▸ Task prompt
Filter the records below and copy every line containing the word "compute".

(Stored data)
++++++++++
-- ==== Sys2Proof/Laws/Checksum.lean ====
section
/-! SUPPORT. The exclusive-or fold from any start (40_checksum.md R102, R104). -/

namespace Sys2Proof.Machine

/-- The running form from an accumulator (40_checksum.md R102). -/
theorem foldl_fold (bs : List Byte) (a : Byte) : bs.foldl fold a = a ^^^ compute bs := by
  unfold compute
  induction bs generalizing a with
  | nil => simp
  | cons b bs ih =>
    simp only [List.foldl]
    rw [ih (fold a b), ih (fold 0 b)]
    simp [fold, BitVec.xor_assoc]

theorem compute_cons (b : Byte) (bs : List Byte) : compute (b :: bs) = b ^^^ compute bs := by
  rw [compute, List.foldl, foldl_fold]
  simp [fold]

/-- One more byte is one more fold. -/
theorem compute_snoc (bs : List Byte) (b : Byte) : compute (bs ++ [b]) = fold (compute bs) b := by
  rw [compute, List.foldl_append]
  rfl

end Sys2Proof.Machine
end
++++++++++
▸ Reply
theorem foldl_fold (bs : List Byte) (a : Byte) : bs.foldl fold a = a ^^^ compute bs := by
  unfold compute
theorem compute_cons (b : Byte) (bs : List Byte) : compute (b :: bs) = b ^^^ compute bs := by
  rw [compute, List.foldl, foldl_fold]
theorem compute_snoc (bs : List Byte) (b : Byte) : compute (bs ++ [b]) = fold (compute bs) b := by
  rw [compute, List.foldl_append]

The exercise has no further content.